··· Exercise materials ···
/-- CAPTURE_EVENT latched with the paused flag set or cleared (R126). -/
theorem State.returns_pause (s : State) (paused : Bool) :
    State.Returns 0 s ((s.modCapture fun c => { c with paused := paused }).latch .captureEvent) := by
  refine ⟨rfl, fun i hi => ?_, fun h => (State.latch_attention_getElem _ _ (2 : Fin 7)).trans (Bool.or_true _)⟩
  have hindex : (i.val == Cause.captureEvent.index) = false := beq_false_of_ne fun k => hi (Fin.ext k)
  rw [State.latch_attention_getElem, hindex, Bool.or_false]
  rfl

theorem State.evaluatePause_returns (s : State) : State.Returns 0 s s.evaluatePause := by
  rw [State.evaluatePause]
  cases s.capture.holdConfig with
  | none => exact .refl s
  | some g =>
    dsimp only
    split
    · exact s.returns_pause true
    · split
      · exact s.returns_pause false
      · exact .refl s

theorem State.returns_bytes (s : State) (r : Nat) :
    State.Returns r s (s.modCapture fun c => { c with reserved := c.reserved - r }).evaluatePause := by
  have h := (s.modCapture fun c => { c with reserved := c.reserved - r }).evaluatePause_returns
  exact ⟨h.state, h.others, h.latched⟩

theorem State.returnReservation_returns (s : State) : State.Returns 144 s s.returnReservation := s.returns_bytes 144

/-- The bytes a follow-up entry has reserved (R122). -/
def FollowUp.reserved (f : FollowUp) : Nat := if f.kind == .eventFetch then 144 else 0

theorem State.returnFor_returns (s : State) (f : FollowUp) : State.Returns f.reserved s (s.returnFor f) := by
  rw [State.returnFor, FollowUp.reserved]
  cases f.kind with
  | eventFetch => exact s.returnReservation_returns
  | probe => exact .refl s

theorem State.foldl_returnFor_returns (fs : List FollowUp) (s : State) :
    State.Returns (144 * (fs.filter fun f => f.kind == .eventFetch).length) s (fs.foldl State.returnFor s) := by
  induction fs generalizing s with
  | nil => exact .refl s
  | cons f fs ih =>
    have hsum : 144 * ((f :: fs).filter fun f => f.kind == .eventFetch).length =
        f.reserved + 144 * (fs.filter fun f => f.kind == .eventFetch).length := by
      rw [List.filter_cons, FollowUp.reserved]
      split
      · rw [List.length_cons, Nat.mul_succ, Nat.add_comm]
      · rw [Nat.zero_add]
    rw [hsum]
    exact (s.returnFor_returns f).trans (ih _)

/-- Without an EVENT_FETCH nothing is returned (R110). -/
theorem State.foldl_returnFor_of_none {fs : List FollowUp} (h : ∀ f ∈ fs, f.kind ≠ .eventFetch) (s : State) :
    fs.foldl State.returnFor s = s := by
  induction fs generalizing s with
  | nil => rfl
  | cons f fs ih =>
    have hprobe : s.returnFor f = s := by
      have hkind := h f List.mem_cons_self
      rw [State.returnFor]
      cases hk : f.kind with
      | eventFetch => exact absurd hk hkind
      | probe => rfl
    rw [List.foldl_cons, hprobe]
    exact ih (fun g hg => h g (List.mem_cons_of_mem f hg)) s

/-- Follow-up entries that leave: the line's queue without them, and their reservations returned (R110, R124). -/
theorem State.dropFollowUps_returns (s : State) (n : LineId) (gone : FollowUp → Bool) :
    State.Returns (144 * (((s.line n).followUp.filter gone).filter fun f => f.kind == .eventFetch).length)
      (s.modLine n fun l => { l with followUp := l.followUp.filter fun f => !gone f }) (s.dropFollowUps n gone) :=
  State.foldl_returnFor_returns _ _

theorem State.dropFollowUps_line (s : State) (n : LineId) (gone : FollowUp → Bool) (m : LineId) :
    (s.dropFollowUps n gone).line m =
      if n = m then { s.line m with followUp := (s.line m).followUp.filter fun f => !gone f } else s.line m := by
  rw [State.line_congr (s.dropFollowUps_returns n gone).lines, State.modLine_line]

/-! ### Marks cleared and a fetch voided (R95, R147) -/

theorem Poll.unmark_unmark (p : Poll) : p.unmark.unmark = p.unmark := by
  obtain ⟨state⟩ := p
  cases state <;> rfl

theorem State.foldl_unmark_poll (ids : List PollId) (s : State) (id : PollId) :
    (ids.foldl (fun t id => t.modPoll id Poll.unmark) s).poll id = if id ∈ ids then (s.poll id).unmark else s.poll id := by
  induction ids generalizing s with
  | nil => rfl
  | cons a ids ih =>
    rw [List.foldl_cons, ih, State.modPoll_poll]
    by_cases ha : a = id
    · subst ha
      simp [Poll.unmark_unmark]
    · simp [ha, Ne.symm ha]

/-- Clearing marks touches the poll entries alone (R95). -/
theorem State.foldl_unmark_eq (ids : List PollId) (s : State) :
    ids.foldl (fun t id => t.modPoll id Poll.unmark) s =
      { s with polls := (ids.foldl (fun t id => t.modPoll id Poll.unmark) s).polls } := by
  induction ids generalizing s with
  | nil => rfl
  | cons a ids ih => exact ih (s.modPoll a Poll.unmark)

theorem State.clearMarks_poll (n : LineId) (s : State) (id : PollId) :
    (State.clearMarks n s).poll id = if id ∈ (s.line n).pollList then (s.poll id).unmark else s.poll id :=
  State.foldl_unmark_poll _ s id

theorem State.clearMarks_eq (n : LineId) (s : State) : State.clearMarks n s = { s with polls := (State.clearMarks n s).polls } :=
  State.foldl_unmark_eq _ s

/-- A record fetch under way whose ring satisfies a test. -/
def State.fetches (s : State) (test : RingId → Bool) : Bool :=
  match s.hbi.burst with
  | some b =>
    match b.owner with
    | .ringFetch r => test r
    | _ => false
  | none => false

theorem State.voidFetch_eq (s : State) (test : RingId → Bool) :
    s.voidFetch test = s.modRingUnit fun u => { u with fetchVoid := u.fetchVoid || s.fetches test } := by
  have hfalse : s = s.modRingUnit fun u => { u with fetchVoid := u.fetchVoid || false } := by simp [State.modRingUnit]
  have htrue : (s.modRingUnit fun u => { u with fetchVoid := true }) =
      s.modRingUnit fun u => { u with fetchVoid := u.fetchVoid || true } := by simp
  rw [State.voidFetch, State.fetches]
  cases s.hbi.burst with
  | none => exact hfalse
  | some b =>
    obtain ⟨owner, address, length, data⟩ := b
    cases owner with
    | ringFetch r =>
      dsimp only
      cases test r with
      | false => exact hfalse
      | true => exact htrue
    | _ => exact hfalse

theorem State.fetches_ring (s : State) (r : RingId) : (s.fetches fun q => q == r) = s.burstOf (.ringFetch r) := by
  rw [State.fetches, State.burstOf]
  cases s.hbi.burst with
  | none => rfl
  | some b =>
    simp only [Option.any_some]
    cases b.owner with
    | ringFetch q => exact decide_eq_decide.mpr ⟨fun h => congrArg _ h, fun h => by injection h⟩
    | _ => rfl

theorem State.fetches_of_burst {s : State} {r : RingId} (h : s.burstOf (.ringFetch r) = true) :
    (s.fetches fun _ => true) = true := by
  rw [State.burstOf, Option.any_eq_true] at h
  obtain ⟨b, hb, howner⟩ := h
  rw [beq_iff_eq] at howner
  simp only [State.fetches, hb, howner]

end Sys2Proof.Machine
end

section
/-! PROOFS. STOP LINE (R39 to R41, R162): what setting STOPPING changes, the table of a CUT, and the prefetched requests completed ABORTED. -/

namespace Sys2Proof.Machine

/-! ### STOPPING set (R39, R95, R147) -/

/-- A line as STOP LINE leaves it: STOPPING, its follow-up queue empty and its cycle timer stopped (R39). -/
def Line.stopped (l : Line) (mode : StopMode) : Line :=
  { l with stopping := some mode, cycleTimer := .stopped, followUp := [] }

/-- The state before the marks and the fetch of a STOP LINE: its line stopped, its reservations returned. -/
def State.dropForStop (s : State) (n : LineId) (mode : StopMode) : State :=
  (s.modLine n fun l => { l with stopping := some mode, cycleTimer := .stopped }).dropFollowUps n fun _ => true

theorem State.setStopping_eq (s : State) (n : LineId) (mode : StopMode) :
    s.setStopping n mode =
      { s.dropForStop n mode with
        polls := (State.clearMarks n (s.dropForStop n mode)).polls
        ringUnit := { (s.dropForStop n mode).ringUnit with
          claim := (s.dropForStop n mode).ringUnit.claim.filter fun q => q.1 != n
          fetchVoid := (s.dropForStop n mode).ringUnit.fetchVoid || (s.dropForStop n mode).burstOf (.ringFetch n.succ) } } := by
  have hmarks := State.clearMarks_eq n (s.dropForStop n mode)
  rw [State.setStopping, ← State.dropForStop, State.voidFetch_eq, State.fetches_ring]
  generalize State.clearMarks n (s.dropForStop n mode) = c at hmarks ⊢
  rw [hmarks]
  rfl

theorem State.dropForStop_returns (s : State) (n : LineId) (mode : StopMode) :
    State.Returns (144 * ((s.line n).followUp.filter fun f => f.kind == .eventFetch).length)
      (s.modLine n fun l => l.stopped mode) (s.dropForStop n mode) := by
  have h := (s.modLine n fun l => { l with stopping := some mode, cycleTimer := .stopped }).dropFollowUps_returns n fun _ => true
  rw [State.modLine_modLine, State.modLine_line_self, List.filter_true] at h
  have hempty : (fun l : Line => { l with
      stopping := some mode, cycleTimer := .stopped, followUp := l.followUp.filter fun _ => !true }) = fun l => l.stopped mode := by
    funext l
    rw [Line.stopped, Bool.not_true, List.filter_false]
  rw [hempty] at h
  exact h

theorem State.dropForStop_of_none {s : State} {n : LineId} (h : ∀ f ∈ (s.line n).followUp, f.kind ≠ .eventFetch) (mode : StopMode) :
    (s.dropForStop n mode).capture = s.capture ∧ (s.dropForStop n mode).hbi = s.hbi := by
  rw [State.dropForStop, State.dropFollowUps, State.modLine_line_self, List.filter_true, State.foldl_returnFor_of_none h]
  exact ⟨rfl, rfl⟩

theorem claim_filter_eq (claim : Option (LineId × Completion)) (n : LineId) :
    (claim.filter fun q => q.1 != n) = if claim.any (fun q => q.1 == n) then none else claim := by
  cases claim with
  | none => rfl
  | some q => by_cases h : q.1 = n <;> simp [h]

theorem State.setStopping_line_self (s : State) (n : LineId) (mode : StopMode) :
    (s.setStopping n mode).line n = (s.line n).stopped mode := by
  rw [State.setStopping_eq]
  change (s.dropForStop n mode).line n = _
  rw [State.line_congr (s.dropForStop_returns n mode).lines, State.modLine_line_self]

theorem State.setStopping_line_other {n m : LineId} (h : m ≠ n) (s : State) (mode : StopMode) :
    (s.setStopping n mode).line m = s.line m := by
  rw [State.setStopping_eq]
  change (s.dropForStop n mode).line m = _
  rw [State.line_congr (s.dropForStop_returns n mode).lines, State.modLine_line, if_neg (Ne.symm h)]

theorem State.setStopping_poll (s : State) (n : LineId) (mode : StopMode) (id : PollId) :
    (s.setStopping n mode).poll id = if id ∈ (s.line n).pollList then (s.poll id).unmark else s.poll id := by
  rw [State.setStopping_eq]
  change (State.clearMarks n (s.dropForStop n mode)).poll id = _
  rw [State.clearMarks_poll, State.poll_congr (s.dropForStop_returns n mode).polls,
    State.line_congr (s.dropForStop_returns n mode).lines, State.modLine_line_self]
  rfl

theorem State.setStopping_ringUnit (s : State) (n : LineId) (mode : StopMode) :
    (s.setStopping n mode).ringUnit =
      { s.ringUnit with
        claim := if s.ringUnit.claim.any (fun q => q.1 == n) then none else s.ringUnit.claim
        fetchVoid := s.ringUnit.fetchVoid || s.burstOf (.ringFetch n.succ) } := by
  have hring : (s.dropForStop n mode).ringUnit = s.ringUnit := (s.dropForStop_returns n mode).ringUnit
  have hburst : (s.dropForStop n mode).burstOf (.ringFetch n.succ) = s.burstOf (.ringFetch n.succ) := by
    rw [State.burstOf, (s.dropForStop_returns n mode).hbi]
    rfl
  rw [State.setStopping_eq, hring, hburst, claim_filter_eq]

/-! ### Prefetched requests completed ABORTED (R39) -/

theorem State.abortLoop_of_none {s : State} {n : LineId} (h : (s.line n).engine ≠ .idle ∨ (s.line n).prefetched = []) (fuel : Nat) :
    s.abortLoop n fuel = s := by
  cases fuel with
  | zero => rfl
  | succ fuel =>
    simp only [State.abortLoop]
    split
    · next hidle hcons =>
      obtain hengine | hnil := h
      · exact absurd hidle hengine
      · rw [hnil] at hcons
        cases hcons
    · rfl

theorem State.abortPrefetched_of_none {s : State} {n : LineId} (h : (s.line n).engine ≠ .idle ∨ (s.line n).prefetched = []) :
    s.abortPrefetched n = s := State.abortLoop_of_none h _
···
Aim of the task:
The response must consist of the lines above, from the first one through the line containing "refine ⟨rfl, fun", reproduced exactly.

Output of the task:
/-- CAPTURE_EVENT latched with the paused flag set or cleared (R126). -/
theorem State.returns_pause (s : State) (paused : Bool) :
    State.Returns 0 s ((s.modCapture fun c => { c with paused := paused }).latch .captureEvent) := by
  refine ⟨rfl, fun i hi => ?_, fun h => (State.latch_attention_getElem _ _ (2 : Fin 7)).trans (Bool.or_true _)⟩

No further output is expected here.